### Supplied records ###
-- ==== Sys2Proof/Machine/Home.lean ====
section
/-! DEFINITION. What a home does with a request (R273 to R287): the act, the requests that wait on a full/empty bit
(R176), claims (R301, R302), arrivals at stage barriers (R299) and the counters of a JCB (R49, R50). -/

namespace Sys2Proof.Machine

/-! ## Arithmetic of the atomics (R178) -/

/-- F(kind, old, B) on z bytes, with the flags of fadd. -/
def amoResult (kind : AmoKind) (z old b : Nat) : Nat × Flags :=
  let x := extend z true old
  let y := extend z true b
  match kind with
  | .add => ((old + b) % 2 ^ (8 * z), 0)
  | .fadd => addFp .fp32 .rne (decodeFp .fp32 (old % 2 ^ 32)) (decodeFp .fp32 (b % 2 ^ 32))
  | .min => (if x.slt y then old else b, 0)
  | .max => (if x.slt y then b else old, 0)
  | .swap => (b, 0)
  | .and => (old &&& b, 0)
  | .or => (old ||| b, 0)
  | .xor => (old ^^^ b, 0)

/-- A barrier word after an arrival (R299). -/
def arrivalWord (old c : Nat) (err : Bool) : Nat :=
  let e := if err || bitOf old 63 then 2 ^ 63 else 0
  e + bitsOf old 32 31 * 2 ^ 32 + (old + c) % 2 ^ 32

/-! ## Claims and failed claims (R301, R302) -/

/-- Whether a claim covers any of n bytes at an address: they lie in its range, and their home holds it (R301). -/
def Claim.covers (c : Claim) (a n : Nat) : Bool :=
  c.homes.contains (homeOf a) && c.ranges.any fun r => decide (r.1 < a + n) && decide (a < r.2)

/-- Bytes of the unit of a full/empty bit. -/
def unitBytes (a : Nat) : Nat :=
  match storageOf a with
  | .shm => 8
  | _ => 16

/-- The trap value of a wait inside a failed claim: the barrier word, or what is waited on. -/
def State.failedClaim (s : State) (unit : Nat) : Option Word :=
  (s.claims.find? fun c => c.failed && c.covers unit (unitBytes unit)).map fun c => gaWord (c.barrier.getD unit)

/-- The homes of the units of a range. -/
def rangeHomes (ranges : List (Nat × Nat)) : List Nat :=
  ((ranges.flatMap fun r => (unitsOf r.1 (r.2 - r.1)).map homeOf)).foldl (fun l h => if l.contains h then l else l ++ [h]) []

/-- Records a claim at each home of its range that holds fewer than 64 (R301). -/
def State.addClaim (s : State) (ranges : List (Nat × Nat)) (producer : BitVec 16) (barrier : Option Nat) (cmd : Nat) : State :=
  let room (h : Nat) : Bool := decide ((s.claims.filter fun x => x.homes.contains h).length < 64)
  match (rangeHomes ranges).filter room with
  | [] => s
  | homes => { s with claims := s.claims ++ [⟨ranges, homes, producer, barrier, cmd, false⟩] }

/-- The producer code of the oldest claim that covers an address, 0 for none (R301, R315). -/
def State.claimProducer (s : State) (a : Nat) : BitVec 16 :=
  ((s.claims.find? fun c => !c.failed && c.covers a 1).map (·.producer)).getD 0

/-- What a home answers to a request that it drops at its deadline (R177, R181, R315). -/
def State.stallReply (s : State) (r : Request) : Reply :=
  { r.ack with trap := some (causeStall, gaWord (bitUnit r.addr), s.claimProducer r.addr) }

/-- A failed claim is removed when any unit of its range is next set full (R302). -/
def State.dropFailedClaims (s : State) (a n : Nat) : State :=
  { s with claims := s.claims.filter fun c => !(c.failed && c.ranges.any fun r => decide (r.1 < a + n) && decide (a < r.2)) }

/-! ## The requests that wait on a bit (R175, R176) -/

/-- The barrier error of the word that a load of z bytes reads, tested for the acquiring classes (R300). -/
def State.loadError (s : State) (a z : Nat) (acq : Bool) : Option (BitVec 8 × Word × BitVec 16) :=
  match storageOf a with
  | .shm =>
    if acq && (unitsOf a z).any fun w => barrierError (s.readNat w 8) then
      some (causeIntegrity, gaWord (((unitsOf a z).find? fun w => barrierError (s.readNat w 8)).getD a), 0)
    else none
  | _ => none

/-- What a load answers: the value, the failing beat or the barrier error (R300, R417). -/
def State.loadReply (s : State) (r : Request) (z : Nat) (acq : Bool) : Reply :=
  match s.failedBeat r.addr z with
  | some b => { r.ack with failed := some (gaWord b) }
  | none =>
    match s.loadError r.addr z acq with
    | some t => { r.ack with trap := some t }
    | none => { r.ack with value := BitVec.ofNat 128 (s.readNat r.addr z) }

/-- A sync-class request that its bit allows now: the state and the answer (R175). A fill of a local-store granule
writes 16 bytes as one act (R126). -/
def State.serveSync (s : State) (r : Request) : Option (State × Reply) :=
  match r.act with
  | .consume z =>
    if s.isFull r.addr then
      let reply := s.loadReply r z true
      if reply.failed.isSome || reply.trap.isSome then some (s, reply) else some (s.setEmpty r.addr, reply)
    else none
  | .peek z => if s.isFull r.addr then some (s, s.loadReply r z true) else none
  | .await full z =>
    if s.isFull r.addr = full then
      some (s, match s.failedBeat r.addr z with
        | some b => if full then { r.ack with failed := some (gaWord b) } else r.ack
        | none => { r.ack with value := BitVec.ofNat 128 (s.readNat r.addr z) })
    else none
  | .fill z v => if s.isFull r.addr then none else some (((s.putNat r.addr z v.toNat).setFull r.addr).dropFailedClaims r.addr z, r.ack)
  | _ => none
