/-- A line is sent as one request; its entry stays held (R282). -/
def State.sendLine (s : State) (u : Nat) (l : Line) : State :=
  let c := s.coreAt u
  let s' := s.setCore u { c with lines := c.lines.filter (·.id != l.id) }
  s'.sendRequest l.dev ⟨l.id, .ctx u l.ctx, .line l.mask l.bytes, l.addr, .none, true, none⟩

/-- Every line of a context is sent (R282). -/
def State.sendLines (s : State) (u k : Nat) : State :=
  ((s.coreAt u).lines.filter (·.ctx == k)).foldl (fun st l => st.sendLine u l) s

/-! ## Outstanding accesses (R128, R174, R278) -/

/-- Whether an earlier access of context k to n bytes at an address waits for its acknowledgement (R278 case b). -/
def Core.held (c : Core) (k : Nat) (dev : Option Nat) (a n : Nat) : Bool :=
  c.relaxed.any fun r => r.ctx == k && r.dev == dev && overlaps r.addr r.len a n

/-- Whether a relaxed access of context k finds an entry: those that parked before it come first (R128). -/
def Core.entryFree (c : Core) (k : Nat) : Bool :=
  let ahead := (c.entryQueue.takeWhile (· != k)).length
  decide (c.relaxed.length + ahead < 64)

/-- Context k has no access or command left that a release drain waits for (R174). -/
def Core.drained (c : Core) (k : Nat) : Bool :=
  !(c.relaxed.any fun r => r.ctx == k && r.store) && !(c.lines.any (·.ctx == k)) && !(c.gcmds.any (·.ctx == k))

/-! ## Sends -/

/-- A request of context k of core u, which parks until the reply (R127, R175). The limit of a request to another device stays
with the context too, for the case that its packet is lost (R461). -/
def State.sendAccess (s : State) (u : Nat) (k : Fin 16) (dev : Option Nat) (act : Act) (a : Nat) (dest : Dest)
    (deadline : Option Nat) : State :=
  let id := s.nextId
  let s' := s.fresh.setCtx u k
    { s.ctxAt u k with state := .parked, park := .reply id, deadline := if dev.isSome then deadline else none }
  s'.sendRequest dev ⟨id, .ctx u k.val, act, a, dest, false, deadline⟩

/-- Sends a message of context k of core u, which parks until the answer (R183, R186, R190). -/
def State.sendMessage (s : State) (u : Nat) (k : Fin 16) (dev : Option Nat) (body : MsgBody) (d : Reg)
    (refusal : Option (BitVec 8 × Word)) (spawnPc : Option Word) : State :=
  let id := s.nextId
  let s' := s.fresh.setCtx u k { s.ctxAt u k with state := .parked, park := .answer id d refusal spawnPc }
  let target (t : Nat) : Word := BitVec.ofNat 64 ((dev.getD 0xFFFF) * 2 ^ 48 + t * 2 ^ 37)
  match dev, body with
  | none, _ => s'.addMessage id (.ctx u k.val) body
  | some dv, .register t tctx treg v =>
    s'.sendPacket dv (some (u, t)) (.register id u (target t + zext tctx) treg.toNat v)
  | some dv, .active t hidx arg source => s'.sendPacket dv (some (u, t)) (.active id u (target t) hidx arg source)
  | some dv, .spawn t pc args => s'.sendPacket dv (some (u, t)) (.spawn id u (target t) pc args)
  | some dv, .continuation t epc arg => s'.sendPacket dv (some (u, t)) (.continuation (target t) epc arg)
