/-- m bytes are consumed; at the end of a command the slot of the last byte goes as well (R222). -/
def consumeBytes : Nat → Nat → Bool → Endpoint → Endpoint
  | 0, _, _, e => e
  | fuel + 1, m, last, e =>
    if m = 0 then (if last && e.offset != 0 then e.freeHead else e)
    else if 512 - e.offset ≤ m then consumeBytes fuel (m - (512 - e.offset)) last e.freeHead
    else consumeBytes fuel 0 last { e with offset := e.offset + m }

def State.consumeEp (s : State) (n : Nat) (l : BitVec 3) (m : Nat) (last : Bool) : State :=
  (s.setEp n l (consumeBytes (m + 2) m last (s.ep n l))).sendCredits n l 32

/-! ## Outbound (R221) -/

/-- Whether the endpoint can send k slots now. -/
def Endpoint.canSend (e : Endpoint) (k : Nat) : Bool := k == 0 || (decide (k ≤ e.permits) && !e.held && !e.broken)

/-- The partly filled slot, padded with zeros, is sent (R221). -/
def State.ship (s : State) (n : Nat) (l : BitVec 3) : State :=
  let e := s.ep n l
  let a := fillAddr n l.toNat
  let bytes := s.readBytes a e.fill ++ List.replicate (512 - e.fill) 0
  let bad := ((List.range 8).filter fun i => decide (64 * i < e.fill) && s.failing.contains (a + 64 * i))
  let s1 := (s.setEp n l { e with fill := 0, permits := e.permits - 1 }).sendPeer n l (.slot bytes bad)
  let s1 := if e.peer.1 = s.dev then s1 else bad.foldl (fun st i => st.logBeat (a + 64 * i) 2 none) s1
  { s1 with mem := (s1.writeBytes a (List.replicate 512 0)).mem, failing := s1.failing.filter fun b => !decide (a ≤ b ∧ b < a + 512) }

/-- Bytes enter the outbound slot in order; each full slot is sent. -/
def State.putEp (n : Nat) (l : BitVec 3) : List Byte → State → State
  | [], s => s
  | b :: rest, s =>
    let e := s.ep n l
    let s1 := (s.writeByte (fillAddr n l.toNat + e.fill) b).setEp n l { e with fill := e.fill + 1 }
    State.putEp n l rest (if e.fill + 1 = 512 then s1.ship n l else s1)

/-! ## xbind (R234) -/

/-- Whether a device is in the set of the launch that holds a tile. -/
def State.inLaunchBox (s : State) (n dev : Nat) : Bool :=
  match s.tileLaunch n with
  | some (_, l) => (boxRank s.dev l.box dev).isSome
  | none => dev == s.dev

/-- The start checks of a bind: the endpoint is unbound, and the peer is in the launch and within the extents of FABCFG (R464). -/
def State.bindTrap (s : State) (n : Nat) (i : Instr) (o : BindOp) : Option DtTrap :=
  let dev := if o.dev = 0xFFFF then s.dev else o.dev.toNat
  if (s.ep n o.own).dir ≠ .unbound then some (illegalWord i)
  else if !s.inLaunchBox n dev || !s.names dev then some ⟨causeRange, BitVec.ofNat 64 (o.dev.toNat * 2 ^ 48 + addrOf (1024 + o.tile.toNat) 0), 0, 0⟩
  else none

/-- The peer of a bind, with its device index. -/
def State.bindPeer (s : State) (o : BindOp) : Nat × Nat × Nat :=
  (if o.dev = 0xFFFF then s.dev else o.dev.toNat, o.tile.toNat, o.ep.toNat)

def runBindIn (o : BindOp) : CmdRun := fun s n _ =>
  match s.bindTrap n (.xbindIn o) o with
  | some t => .trap s t
  | none =>
    let s1 := if (s.ep n o.own).pend.isSome then s.permitEvent n o.own 2 0 else s
    .finish ((s1.setEp n o.own { Endpoint.none with dir := .inbound, peer := s.bindPeer o }).sendPeer n o.own .grant) none

def runBindOut (o : BindOp) : CmdRun := fun s n _ =>
  match s.bindTrap n (.xbindOut o) o with
  | some t => .trap s t
  | none =>
    let e : Endpoint := { Endpoint.none with dir := .outbound, peer := s.bindPeer o }
    match (s.ep n o.own).pend with
    | none => .finish (s.setEp n o.own e) none
    | some src =>
      if src = e.peer then .finish (s.setEp n o.own { e with permits := 32, granted := true }) none
      else .finish ((s.permitEvent n o.own 2 0).setEp n o.own e) none

/-- The off of a bound endpoint (R234, R425). An outbound endpoint that is closing and holds no partly filled slot has sent its close
mark. -/
def runBindOff (own : BitVec 3) : CmdRun := fun s n c =>
  let e := s.ep n own
  match e.dir with
  | .unbound => .trap s (illegalWord c.instr)
  | .outbound =>
    if e.broken then .finish (s.setEp n own Endpoint.none) none
    else if !e.closing ∨ e.fill ≠ 0 then
      let s0 := if e.held then s else s.setEp n own { e with closing := true, audit := none }
      if e.held ∨ (e.fill ≠ 0 ∧ !e.canSend 1) then .wait s0 { c with started := true } (epCode n own)
      else
        let s1 := if e.fill ≠ 0 then s0.ship n own else s0
        .go (s1.sendPeer n own .close) { c with started := true } none
    else if e.permits = 32 then .finish (s.setEp n own Endpoint.none) none
    else .wait s c (epCode n own)
  | .inbound =>
    if e.broken then .finish (s.setEp n own Endpoint.none) none
    else if e.close ∧ e.occ = 0 ∧ e.owed = 0 then .finish (s.setEp n own Endpoint.none) none
    else .wait (s.setEp n own { e with closing := true }) { c with started := true } (epCode n own)

def execXbindIn (o : BindOp) (s : State) : Out :=
  dtCommand .s (.xbindIn o) o.tok 0 0 64 64 (runBindIn o) s

def execXbindOut (o : BindOp) (s : State) : Out :=
  dtCommand .s (.xbindOut o) o.tok 0 0 64 64 (runBindOut o) s

def execXbindOff (own : BitVec 3) (tok : BitVec 4) (s : State) : Out :=
  dtCommand .s (.xbindOff own tok) tok 0 0 64 64 (runBindOff own) s

/-! ## Arrivals (R220 to R222, R309, R399) -/

/-- Flit n, if no earlier flit of its pair is still on its way (R286). -/
def State.firstFlit (s : State) (n : Nat) : Option LinkFlit :=
  (s.flits[n]?).bind fun f =>
    if (s.flits.take n).any fun x => x.src == f.src && x.tile == f.tile && x.ep == f.ep then none else some f

def State.takeFlit (s : State) (n : Nat) : State := { s with flits := s.flits.eraseIdx n }

/-- A grant arrives (R220, R399, R424). DESIGN CHOICE, unsafe (assumption 133): R220 is silent on a grant of the named peer
at an endpoint bound inbound; it is refused with PERMIT of kind 2 and the pair is held. -/
def execGrantArrival (n : Nat) (s : State) : Out :=
  match s.firstFlit n with
  | some ⟨t, l, src, .grant, _⟩ =>
    let s1 := s.takeFlit n
    let e := s1.ep t (epIdx l)
    let own := e.dir != .unbound && e.peer == src
    if own && e.held then .next (s1.setEp t (epIdx l) { e with pend := some src })
    else if e.dir = .unbound then
      if e.pend.isSome then .next (s1.permitEvent t (epIdx l) 2 0) else .next (s1.setEp t (epIdx l) { e with pend := some src })
    else if e.dir = .outbound ∧ own ∧ !e.granted then
      let audit := e.audit.map fun a => { a with c := a.c + 32 }
      .next (s1.setEp t (epIdx l) { e with permits := e.permits + 32, granted := true, audit := audit })
    else .next ((if own then (s1.setEp t (epIdx l) { e with held := true, audit := none }).sendPeer t (epIdx l) .hold else s1).permitEvent t (epIdx l) 2 0)
  | _ => .next s

/-- Whether the port of its tile serves a slot now; one that has come from another device has no source port here (R25, R296). -/
def State.slotFree (s : State) (f : LinkFlit) : Bool :=
  f.src.1 != s.dev || s.crossNext (64 + f.tile) == some (64 + f.src.2.1, f.born)

/-- A slot is taken from its port. -/
def State.takeSlot (s : State) (n : Nat) (f : LinkFlit) : State :=
  if f.src.1 = s.dev then { s.takeFlit n with portTurn := insertAt (64 + f.tile) (64 + f.src.2.1) s.portTurn } else s.takeFlit n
###
| Exercise instructions |
Print only the lines from the one with "else if e.dir = .unbound then" to the end of the records, both included.

| Reply |
    else if e.dir = .unbound then
      if e.pend.isSome then .next (s1.permitEvent t (epIdx l) 2 0) else .next (s1.setEp t (epIdx l) { e with pend := some src })
    else if e.dir = .outbound ∧ own ∧ !e.granted then
      let audit := e.audit.map fun a => { a with c := a.c + 32 }
      .next (s1.setEp t (epIdx l) { e with permits := e.permits + 32, granted := true, audit := audit })
    else .next ((if own then (s1.setEp t (epIdx l) { e with held := true, audit := none }).sendPeer t (epIdx l) .hold else s1).permitEvent t (epIdx l) 2 0)
  | _ => .next s

/-- Whether the port of its tile serves a slot now; one that has come from another device has no source port here (R25, R296). -/
def State.slotFree (s : State) (f : LinkFlit) : Bool :=
  f.src.1 != s.dev || s.crossNext (64 + f.tile) == some (64 + f.src.2.1, f.born)

/-- A slot is taken from its port. -/
def State.takeSlot (s : State) (n : Nat) (f : LinkFlit) : State :=
  if f.src.1 = s.dev then { s.takeFlit n with portTurn := insertAt (64 + f.tile) (64 + f.src.2.1) s.portTurn } else s.takeFlit n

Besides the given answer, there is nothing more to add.